Saved entries:
-*-

-- ==== Sys2Proof/Machine/Shallows.lean ====
section
/-!
DEFINITION. Shallows (chapter 17): the scan frame, candidates and their filters, contacts and their state tables, routing,
records and rings, frames cut short; rows SCAN_FRAME_START, SCAN_FRAME_END and TOUCH_FRAME_DROPPED.
-/
namespace Sys2Proof.Machine

def noSensor : ShaSensor :=
  { cfg := none, grid := 0, began := 0, rows := [], claims := [], baseM := [], baseTx := [], baseRx := [], contacts := [], cancel := false,
    cancelDrop := false }

def State.sns (s : State) (n : Nat) : ShaSensor := s.sha.sensors.getD n noSensor

def State.modSns (s : State) (n : Nat) (f : ShaSensor → ShaSensor) : State :=
  s.modSha fun a => { a with sensors := a.sensors.modify n f }

/-- TOUCH record of sensor `n` in effect. -/
def State.touchCfg (s : State) (n : Nat) : SensorCfg := s.img.sensors.getD n default

/-- The built-in contact table (Table 17-4) without its CANCEL row, which holds for every table (R490). -/
def shallowsTable : List SRow :=
  [⟨0, 0, 0, 1, 0, 0⟩, ⟨1, 0, 1, 2, 35, 1⟩, ⟨1, 1, 0, 0, 64, 0⟩, ⟨1, 2, 0, 0, 64, 0⟩,
   ⟨2, 0, 0, 2, 4, 0⟩, ⟨2, 1, 0, 3, 0, 0⟩, ⟨2, 2, 0, 0, 80, 0⟩, ⟨3, 2, 0, 0, 80, 0⟩,
   ⟨3, 0, 0, 2, 4, 0⟩, ⟨3, 1, 1, 0, 72, 1⟩]

/-! ### Frame start (R483, R485, R499) -/

/-- The sensor's registers as they stand. -/
def State.shaCfg (s : State) (n : Nat) : ShaCfg :=
  { thresh := s.rd F.SHA_SNS_DET_THRESH n, selfThr := s.rd F.SHA_SNS_DET_SELF_THR n, noise := s.rd F.SHA_SNS_DET_NOISE n,
    palm := s.rd F.SHA_SNS_REJ_PALM n, streak := s.rd F.SHA_SNS_REJ_STREAK n, match_ := s.rd F.SHA_SNS_REJ_MATCH n,
    sx := sx 32 (s.rd F.SHA_SNS_SX_SCALE n), sy := sx 32 (s.rd F.SHA_SNS_SY_SCALE n),
    ox := sx 16 (s.rd F.SHA_SNS_OFS_OX n), oy := sx 16 (s.rd F.SHA_SNS_OFS_OY n),
    flipU := s.on F.SHA_SNS_AXES_FLIP_U n, flipV := s.on F.SHA_SNS_AXES_FLIP_V n, swap := s.on F.SHA_SNS_AXES_SWAP n }

/-- The quietest of the four frequencies, the lowest on a tie. -/
def quietest (l : List Nat) : Nat :=
  (List.range 4).foldl (fun b k => if l.getD k 0 < l.getD b 0 then k else b) 0

/-- A TOUCH record that waits applies; where it changes the sensor, every contact in progress is cancelled (R498). -/
def State.shaApply (s : State) (n : Nat) : State :=
  match s.sha.pend.find? fun e => e.1 == n with
  | none => s
  | some e =>
    let s := s.modSha fun a => { a with pend := a.pend.filter fun x => x.1 != n }
    let s1 := if s.touchCfg n = e.2 then s
      else (s.modImg fun m => { m with sensors := m.sensors.set n e.2 }).modSns n fun x =>
        { x with cancel := true, baseM := [], baseTx := [], baseRx := [] }
    s1.deltaTake 0x15 (2 ^ n)

/-- Microseconds of a scan frame (Table 17-1). -/
def SensorCfg.frameUs (t : SensorCfg) : Nat :=
  400 + (if t.hasSelf then 400 else 0) + (if t.hasMutual then t.txCount * (16 + 4 * t.glove) else 0)

/-- The instant at which the frame after one that starts at `now` may start: n periods of ⌊10^9 / RATE⌋ ns after the grid's (R483). -/
def nextFrame (grid rate now : Nat) : Nat :=
  let p := max 1 (1000000000 / rate)
  grid + ((now - grid) / p + 1) * p

/-- SCAN_FRAME_START (R483, R485, R490, R498), once the frame's instant has come: `noise` measured at the four frequencies. The frame takes the sensor's registers, its
contact table and the claims as they stand; a new table cancels the contacts in progress. -/
def execScanFrameStart (sn : Fin 4) (noise : List Nat) (s : State) : Ans :=
  let n := sn.val
  let s1 := s.shaApply n
  if !s.domainOn 11 || !s.runOrDip || s.on F.SHA_SNS_STAT_RUNNING n
      || decide (s.tbs.now < (s.sns n).grid) then .next s
  else if !(s1.touchCfg n).en then .next s1
  else
    let cfg := s1.shaCfg n
    let rows := (s1.stateTable 0 (s1.rd F.SHA_SNS_TABLE_TABLE_ID n)).getD shallowsTable
    let s := s1.modSns n fun x =>
      { x with cfg := some cfg, grid := nextFrame x.grid (s1.touchCfg n).rate s1.tbs.now, began := s1.tbs.now, rows := rows, claims := s1.img.claims, cancel := x.cancel || x.rows != rows }
    let f := quietest noise
    let noisy := (List.range 4).all fun k => decide (cfg.noise < noise.getD k 0)
    let was := s.on F.SHA_SNS_STAT_NOISY n
    let s := ((s.wr F.SHA_SNS_STAT_RUNNING 1 n).wr F.SHA_SNS_STAT_FREQ f n).wrB F.SHA_SNS_STAT_NOISY noisy n
    let s := s.when (match s.deltaOf 0x35 with | some p => p.started | none => false) fun s => s.deltaTake 0x35 (2 ^ n)
    .next (s.when (noisy && !was) fun s => s.raise 471 n)

/-! ### Candidates (17.2) -/

/-- The nodes of a frame: counts and deltas, node (t, r) at t x rx + r. -/
structure ShaGrid where
  tx : Nat
  rx : Nat
  d : List Int
  selfTx : List Int
  selfRx : List Int

def ShaGrid.at_ (g : ShaGrid) (t r : Nat) : Int := if t < g.tx ∧ r < g.rx then g.d.getD (t * g.rx + r) 0 else 0

/-- Positions next to a node, itself included. -/
def ShaGrid.around (g : ShaGrid) (t r : Nat) : List (Nat × Nat) :=
  (List.range 9).filterMap fun k =>
    let a := t + k / 3
    let b := r + k % 3
    if 1 ≤ a ∧ 1 ≤ b ∧ a - 1 < g.tx ∧ b - 1 < g.rx then some (a - 1, b - 1) else none

/-- A peak: no neighbour is larger, and none before it in raster order is as large. -/
def ShaGrid.peak (g : ShaGrid) (thresh t r : Nat) : Bool :=
  let v := g.at_ t r
  decide ((thresh : Int) ≤ v) && (g.around t r).all fun p =>
    decide (g.at_ p.1 p.2 < v) || (g.at_ p.1 p.2 == v && decide (t * g.rx + r ≤ p.1 * g.rx + p.2))

/-- Grow a region by its neighbours at or above THRESH / 2, `n` times. -/
def ShaGrid.grow (g : ShaGrid) (thresh : Nat) : Nat → List (Nat × Nat) → List (Nat × Nat)
  | 0, l => l
  | n + 1, l =>
    let new := ((l.map fun p => g.around p.1 p.2).flatten.filter fun p =>
      decide ((thresh : Int) ≤ 2 * g.at_ p.1 p.2) && !l.contains p).eraseDups
    if new.isEmpty then l else g.grow thresh n (l ++ new)

/-- Electrodes that a list of positions spans. -/
def spanOf (l : List Nat) : Nat := match l with
  | [] => 0
  | a :: _ => l.foldl max a - l.foldl min a + 1

/-- A candidate: position, region extent, peak delta; kept by every filter or not, and whether filter 4 rejected it. -/
structure PeakCand where
  u : Nat
  v : Nat
  sizeU : Nat
  sizeV : Nat
  signal : Nat
  kept : Bool
  film : Bool
  region : List (Nat × Nat)
  deriving DecidableEq

/-- Weighted mean of 256 k + 128 over electrodes, deltas below 0 counting as 0 (R488). -/
def centroid (l : List (Nat × Int)) : Nat :=
  let w := (l.map fun e => e.2.toNat).sum
  if w = 0 then 0 else (l.map fun e => (256 * e.1 + 128) * e.2.toNat).sum / w

/-- The candidate at a peak (Table 17-2, R488). -/
def ShaGrid.cand (g : ShaGrid) (cfg : ShaCfg) (both : Bool) (t r : Nat) : PeakCand :=
  let reg := g.grow cfg.thresh (g.tx + g.rx + g.tx * g.rx) [(t, r)]
  let w := spanOf (reg.map (·.2))
  let h := spanOf (reg.map (·.1))
  let near := g.around t r
  let f2 := decide (reg.length ≤ cfg.palm)
  let f3 := !((decide (cfg.streak ≤ w) && decide (h ≤ 2)) || (decide (cfg.streak ≤ h) && decide (w ≤ 2)))
  let f4 := !both || (decide ((cfg.selfThr : Int) ≤ g.selfTx.getD t 0) && decide ((cfg.selfThr : Int) ≤ g.selfRx.getD r 0))
  let u := centroid (near.map fun p => (p.2, g.at_ p.1 p.2))
  let v := centroid (near.map fun p => (p.1, g.at_ p.1 p.2))
  { u := if cfg.swap then v else u, v := if cfg.swap then u else v
    sizeU := 16 * (if cfg.swap then h else w), sizeV := 16 * (if cfg.swap then w else h)
    signal := min 65535 (g.at_ t r).toNat, kept := f2 && f3 && f4, film := f2 && f3 && !f4, region := reg }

-*-

In the entries above, restate word for word the lines between the one holding "if new.isEmpty then" and the one holding "let w := (l.map fun e => e.2.toNat).sum", inclusive, and nothing besides.

## [SOLUTION TO THE EXERCISE]
    if new.isEmpty then l else g.grow thresh n (l ++ new)

/-- Electrodes that a list of positions spans. -/
def spanOf (l : List Nat) : Nat := match l with
  | [] => 0
  | a :: _ => l.foldl max a - l.foldl min a + 1

/-- A candidate: position, region extent, peak delta; kept by every filter or not, and whether filter 4 rejected it. -/
structure PeakCand where
  u : Nat
  v : Nat
  sizeU : Nat
  sizeV : Nat
  signal : Nat
  kept : Bool
  film : Bool
  region : List (Nat × Nat)
  deriving DecidableEq

/-- Weighted mean of 256 k + 128 over electrodes, deltas below 0 counting as 0 (R488). -/
def centroid (l : List (Nat × Int)) : Nat :=
  let w := (l.map fun e => e.2.toNat).sum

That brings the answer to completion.